= PROVIDED DATA =

-- ==== Sys2Proof/Laws/QuietXp.lean ====
section
/-!
SUPPORT. Sys2Proof/Laws/QuietXp.lean: for each operation of Machine/Xp.lean, that it is `Quiet` (or only `Sound`).
-/
set_option linter.all false
namespace Sys2Proof.Machine

theorem setBulk_quiet {o₀ : Dev} (d : Dev) (n : Nat) (b : BulkState) (h₀ : Quiet o₀ d) : Quiet o₀ (setBulk d n b) := by
  refine h₀.trans ?_
  unfold setBulk
  repeat' first
    | (extract_lets +onlyGivenNames x; first | refine Quiet.cut (x := x) ?_ (fun hx => ?_) <;> [(clear_value (hv : x = _); rw [hv]); clear_value x] | clear_value x | skip)
    | with_reducible exact Quiet.refl _
    | with_reducible assumption
    | simp -zeta only [↓ Quiet.make]
    | with_reducible refine Quiet.of ?_
    | (dsimp -zeta only)

theorem bulkEpoch_quiet {o₀ : Dev} (d : Dev) (h₀ : Quiet o₀ d) : Quiet o₀ (bulkEpoch d) := by
  refine h₀.trans ?_
  unfold bulkEpoch
  repeat' first
    | (extract_lets +onlyGivenNames x; first | refine Quiet.cut (x := x) ?_ (fun hx => ?_) <;> [(clear_value (hv : x = _); rw [hv]); clear_value x] | refine Quiet.cut (x := x.1) ?_ (fun hx => ?_) <;> [(clear_value (hv : x = _); rw [hv]); clear_value x] | clear_value x | skip)
    | with_reducible exact Quiet.refl _
    | with_reducible assumption
    | simp -zeta only [↓ Quiet.make]
    | with_reducible refine Quiet.of ?_
    | with_reducible apply Quiet.ite
    | with_reducible refine Quiet.foldl (fun d x => ?_) ?_
    | with_reducible refine Quiet.foldlFst (fun d x => ?_) ?_
    | with_reducible apply liveSetB_quiet
    | with_reducible apply setBulk_quiet
    | split
    | (dsimp -zeta only)

theorem barTarget_quiet {o₀ : Dev} (hold : Nat) (d : Dev) (r : XpReq) (h₀ : Quiet o₀ d) : Quiet o₀ (barTarget hold d r) := by
  refine h₀.trans ?_
  unfold barTarget
  repeat' first
    | (extract_lets +onlyGivenNames x; first | refine Quiet.cut (x := x) ?_ (fun hx => ?_) <;> [(clear_value (hv : x = _); rw [hv]); clear_value x] | clear_value x | skip)
    | with_reducible exact Quiet.refl _
    | with_reducible assumption
    | simp -zeta only [↓ Quiet.make]
    | with_reducible refine Quiet.of ?_
    | split
    | (dsimp -zeta only)

theorem slotAlloc_quiet {o₀ : Dev} (entries : List (Nat × List XpEntry)) (reqs : List (Nat × List XpReq)) (d : Dev) (s : Nat) (h₀ : Quiet o₀ d) : Quiet o₀ (slotAlloc entries reqs d s) := by
  refine h₀.trans ?_
  unfold slotAlloc
  repeat' first
    | (extract_lets +onlyGivenNames x; first | refine Quiet.cut (x := x) ?_ (fun hx => ?_) <;> [(clear_value (hv : x = _); rw [hv]); clear_value x] | clear_value x | skip)
    | with_reducible exact Quiet.refl _
    | with_reducible assumption
    | with_reducible apply Quiet.ite
    | with_reducible apply liveSetF_quiet
    | with_reducible apply liveSetB_quiet
    | with_reducible apply bumpBy_quiet
    | split
    | (dsimp -zeta only)

theorem strikePool_quiet {o₀ : Dev} (pos : Nat) (d : Dev) (h₀ : Quiet o₀ d) : Quiet o₀ (strikePool pos d) := by
  refine h₀.trans ?_
  unfold strikePool
  repeat' first
    | (extract_lets +onlyGivenNames x; first | refine Quiet.cut (x := x) ?_ (fun hx => ?_) <;> [(clear_value (hv : x = _); rw [hv]); clear_value x] | (have e : _ → _ := x; clear e; clear_value (hv : x = _); subst hv; beta_reduce) | clear_value x | skip)
    | with_reducible exact Quiet.refl _
    | with_reducible assumption
    | simp -zeta only [↓ Quiet.make]
    | with_reducible refine Quiet.of ?_
    | with_reducible apply Quiet.ite
    | split
    | (dsimp -zeta only)

theorem reportAlloc_quiet {o₀ : Dev} (entries : List XpEntry) (done : List XpReq) (requested : Nat) (d : Dev) (h₀ : Quiet o₀ d) : Quiet o₀ (reportAlloc entries done requested d) := by
  refine h₀.trans ?_
  unfold reportAlloc
  repeat' first
    | (extract_lets +onlyGivenNames x; first | refine Quiet.cut (x := x) ?_ (fun hx => ?_) <;> [(clear_value (hv : x = _); rw [hv]); clear_value x] | clear_value x | skip)
    | with_reducible exact Quiet.refl _
    | with_reducible assumption
    | with_reducible apply Quiet.ite
    | with_reducible refine Quiet.foldl (fun d x => ?_) ?_
    | with_reducible refine Quiet.foldlFst (fun d x => ?_) ?_
    | with_reducible apply liveSet_quiet
    | with_reducible apply liveSetB_quiet
    | with_reducible apply slotAlloc_quiet
    | split
    | (dsimp -zeta only)

theorem allocateFrozen_quiet {o₀ : Dev} (d : Dev) (h₀ : Quiet o₀ d) : Quiet o₀ (allocateFrozen d) := by
  refine h₀.trans ?_
  unfold allocateFrozen
  repeat' first
    | (extract_lets +onlyGivenNames x; first | refine Quiet.cut (x := x) ?_ (fun hx => ?_) <;> [(clear_value (hv : x = _); rw [hv]); clear_value x] | clear_value x | skip)
    | with_reducible exact Quiet.refl _
    | with_reducible assumption
    | simp -zeta only [↓ Quiet.make]
    | with_reducible refine Quiet.of ?_
    | with_reducible apply Quiet.ite
    | with_reducible refine Quiet.foldl (fun d x => ?_) ?_
    | with_reducible refine Quiet.foldlFst (fun d x => ?_) ?_
    | with_reducible apply liveSetB_quiet
    | with_reducible apply reportAlloc_quiet
    | split
    | (dsimp -zeta only)

theorem allocateOpen_quiet {o₀ : Dev} (d : Dev) (h₀ : Quiet o₀ d) : Quiet o₀ (allocateOpen d) := by
  refine h₀.trans ?_
  unfold allocateOpen
  repeat' first
    | (extract_lets +onlyGivenNames x; first | refine Quiet.cut (x := x) ?_ (fun hx => ?_) <;> [(clear_value (hv : x = _); rw [hv]); clear_value x] | (have e : _ → _ := x; clear e; clear_value (hv : x = _); subst hv; beta_reduce) | clear_value x | skip)
    | with_reducible exact Quiet.refl _
    | with_reducible assumption
    | simp -zeta only [↓ Quiet.make]
    | with_reducible refine Quiet.of ?_
    | with_reducible apply Quiet.ite
    | with_reducible refine Quiet.foldl (fun d x => ?_) ?_
    | with_reducible refine Quiet.foldlFst (fun d x => ?_) ?_
    | with_reducible apply liveSetB_quiet
    | with_reducible apply bumpBy_quiet
    | with_reducible apply raiseOwn_quiet
    | with_reducible apply barTarget_quiet
    | with_reducible apply reportAlloc_quiet
    | split
    | (dsimp -zeta only)

theorem allocate_quiet {o₀ : Dev} (d : Dev) (h₀ : Quiet o₀ d) : Quiet o₀ (allocate d) := by
  refine h₀.trans ?_
  unfold allocate
  repeat' first
    | (extract_lets +onlyGivenNames x; first | refine Quiet.cut (x := x) ?_ (fun hx => ?_) <;> [(clear_value (hv : x = _); rw [hv]); clear_value x] | clear_value x | skip)
    | with_reducible exact Quiet.refl _
    | with_reducible assumption
    | simp -zeta only [↓ Quiet.make]
    | with_reducible refine Quiet.of ?_
    | with_reducible apply Quiet.ite
    | with_reducible apply allocateFrozen_quiet
    | with_reducible apply allocateOpen_quiet
    | split

theorem holdExpiry_quiet {o₀ : Dev} (s : Nat) (d : Dev) (h₀ : Quiet o₀ d) : Quiet o₀ (holdExpiry s d) := by
  refine h₀.trans ?_
  unfold holdExpiry
  repeat' first
    | (extract_lets +onlyGivenNames x; first | refine Quiet.cut (x := x) ?_ (fun hx => ?_) <;> [(clear_value (hv : x = _); rw [hv]); clear_value x] | clear_value x | skip)
    | with_reducible exact Quiet.refl _
    | with_reducible assumption
    | simp -zeta only [↓ Quiet.make]
    | with_reducible refine Quiet.of ?_
    | with_reducible apply Quiet.ite
    | with_reducible apply liveSetB_quiet
    | split
    | (dsimp -zeta only)

theorem setObjRing_quiet {o₀ : Dev} (d : Dev) (s : Nat) (r : Nat × List Int) (h₀ : Quiet o₀ d) : Quiet o₀ (setObjRing d s r) := by
  refine h₀.trans ?_
  unfold setObjRing
  repeat' first
    | (extract_lets +onlyGivenNames x; first | refine Quiet.cut (x := x) ?_ (fun hx => ?_) <;> [(clear_value (hv : x = _); rw [hv]); clear_value x] | clear_value x | skip)
    | with_reducible exact Quiet.refl _
    | with_reducible assumption
    | simp -zeta only [↓ Quiet.make]
    | with_reducible refine Quiet.of ?_
    | (dsimp -zeta only)

theorem ringFill_quiet {o₀ : Dev} (s : Nat) (d : Dev) (h₀ : Quiet o₀ d) : Quiet o₀ (ringFill s d) := by
  refine h₀.trans ?_
  unfold ringFill
  repeat' first
    | (extract_lets +onlyGivenNames x; first | refine Quiet.cut (x := x) ?_ (fun hx => ?_) <;> [(clear_value (hv : x = _); rw [hv]); clear_value x] | clear_value x | skip)
    | with_reducible exact Quiet.refl _
    | with_reducible assumption
    | with_reducible apply Quiet.ite
    | with_reducible apply setObjRing_quiet
    | split
    | (dsimp -zeta only)

theorem lanesGo_quiet {o₀ : Dev} (d : Dev) (h₀ : Quiet o₀ d) : Quiet o₀ (lanesGo d) := by
  refine h₀.trans ?_
  unfold lanesGo
  repeat' first
    | (extract_lets +onlyGivenNames x; first | refine Quiet.cut (x := x) ?_ (fun hx => ?_) <;> [(clear_value (hv : x = _); rw [hv]); clear_value x] | clear_value x | skip)
    | with_reducible exact Quiet.refl _
    | with_reducible assumption
    | simp -zeta only [↓ Quiet.make]
    | with_reducible refine Quiet.of ?_
    | with_reducible apply Quiet.ite
    | with_reducible refine Quiet.foldl (fun d x => ?_) ?_
    | with_reducible refine Quiet.foldlFst (fun d x => ?_) ?_
    | split
    | (dsimp -zeta only)

theorem ringFilled_quiet {o₀ : Dev} (s : Nat) (d : Dev) (h₀ : Quiet o₀ d) : Quiet o₀ (ringFilled s d) := by
  refine h₀.trans ?_
  unfold ringFilled
  repeat' first
    | (extract_lets +onlyGivenNames x; first | refine Quiet.cut (x := x) ?_ (fun hx => ?_) <;> [(clear_value (hv : x = _); rw [hv]); clear_value x] | clear_value x | skip)
    | with_reducible exact Quiet.refl _
    | with_reducible assumption
    | simp -zeta only [↓ Quiet.make]
    | with_reducible refine Quiet.of ?_
    | with_reducible apply Quiet.ite
    | with_reducible apply ringFill_quiet
    | with_reducible apply lanesGo_quiet
    | split

theorem ringsFill_quiet {o₀ : Dev} (d : Dev) (h₀ : Quiet o₀ d) : Quiet o₀ (ringsFill d) := by
  refine h₀.trans ?_
  unfold ringsFill
  repeat' first
    | with_reducible exact Quiet.refl _
    | with_reducible assumption
    | with_reducible refine Quiet.foldl (fun d x => ?_) ?_
    | with_reducible refine Quiet.foldlFst (fun d x => ?_) ?_
    | with_reducible apply ringFilled_quiet
    | (dsimp -zeta only)

theorem lanesRun_quiet {o₀ : Dev} (d : Dev) (h₀ : Quiet o₀ d) : Quiet o₀ (lanesRun d) := by
  refine h₀.trans ?_
  unfold lanesRun
  repeat' first
    | (extract_lets +onlyGivenNames x; first | refine Quiet.cut (x := x) ?_ (fun hx => ?_) <;> [(clear_value (hv : x = _); rw [hv]); clear_value x] | clear_value x | skip)
    | with_reducible exact Quiet.refl _
    | with_reducible assumption
    | simp -zeta only [↓ Quiet.make]
    | with_reducible refine Quiet.of ?_
    | with_reducible apply Quiet.ite
    | with_reducible refine Quiet.foldl (fun d x => ?_) ?_
    | with_reducible refine Quiet.foldlFst (fun d x => ?_) ?_
    | with_reducible apply liveSetF_quiet
    | with_reducible apply liveMax_quiet
    | with_reducible apply lanesGo_quiet
    | split
    | (dsimp -zeta only)

theorem bulkLost_quiet {o₀ : Dev} (s : Nat) (write : Bool) (off len : Nat) (d : Dev) (h₀ : Quiet o₀ d) : Quiet o₀ (bulkLost s write off len d) := by
  refine h₀.trans ?_
  unfold bulkLost
  repeat' first
    | (extract_lets +onlyGivenNames x; first | refine Quiet.cut (x := x) ?_ (fun hx => ?_) <;> [(clear_value (hv : x = _); rw [hv]); clear_value x] | clear_value x | skip)
    | with_reducible exact Quiet.refl _
    | with_reducible assumption
    | simp -zeta only [↓ Quiet.make]
    | with_reducible refine Quiet.of ?_
    | with_reducible apply Quiet.ite
    | with_reducible refine Quiet.foldl (fun d x => ?_) ?_
    | with_reducible refine Quiet.foldlFst (fun d x => ?_) ?_
    | with_reducible apply setObjRing_quiet
    | with_reducible apply ringFill_quiet
    | with_reducible apply lanesGo_quiet
    | split
    | (dsimp -zeta only)

theorem reduce_quiet {o₀ : Dev} (d : Dev) (h₀ : Quiet o₀ d) : Quiet o₀ (reduce d) := by
  refine h₀.trans ?_
  unfold reduce
  repeat' first
    | (extract_lets +onlyGivenNames x; first | refine Quiet.cut (x := x) ?_ (fun hx => ?_) <;> [(clear_value (hv : x = _); rw [hv]); clear_value x] | clear_value x | skip)
    | with_reducible exact Quiet.refl _
    | with_reducible assumption
    | simp -zeta only [↓ Quiet.make]
    | with_reducible refine Quiet.of ?_
    | with_reducible apply Quiet.ite
    | with_reducible refine Quiet.foldl (fun d x => ?_) ?_
    | with_reducible refine Quiet.foldlFst (fun d x => ?_) ?_
    | with_reducible apply liveSet_quiet
    | with_reducible apply ringsFill_quiet
    | split
    | (dsimp -zeta only)

theorem xpEpoch_quiet {o₀ : Dev} (d : Dev) (h₀ : Quiet o₀ d) : Quiet o₀ (xpEpoch d) := by
  refine h₀.trans ?_
  unfold xpEpoch
  repeat' first
    | (extract_lets +onlyGivenNames x; first | refine Quiet.cut (x := x) ?_ (fun hx => ?_) <;> [(clear_value (hv : x = _); rw [hv]); clear_value x] | clear_value x | skip)
    | with_reducible exact Quiet.refl _
    | with_reducible assumption
    | simp -zeta only [↓ Quiet.make]
    | with_reducible refine Quiet.of ?_
    | with_reducible apply Quiet.ite
    | with_reducible apply liveSet_quiet
    | with_reducible apply raiseErr_quiet
    | split
    | (dsimp -zeta only)

end Sys2Proof.Machine
end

= ASSIGNMENT =
Within the listing above, work out how many lines hold "bulkEpoch", and answer with that number only.

= RESULT =
2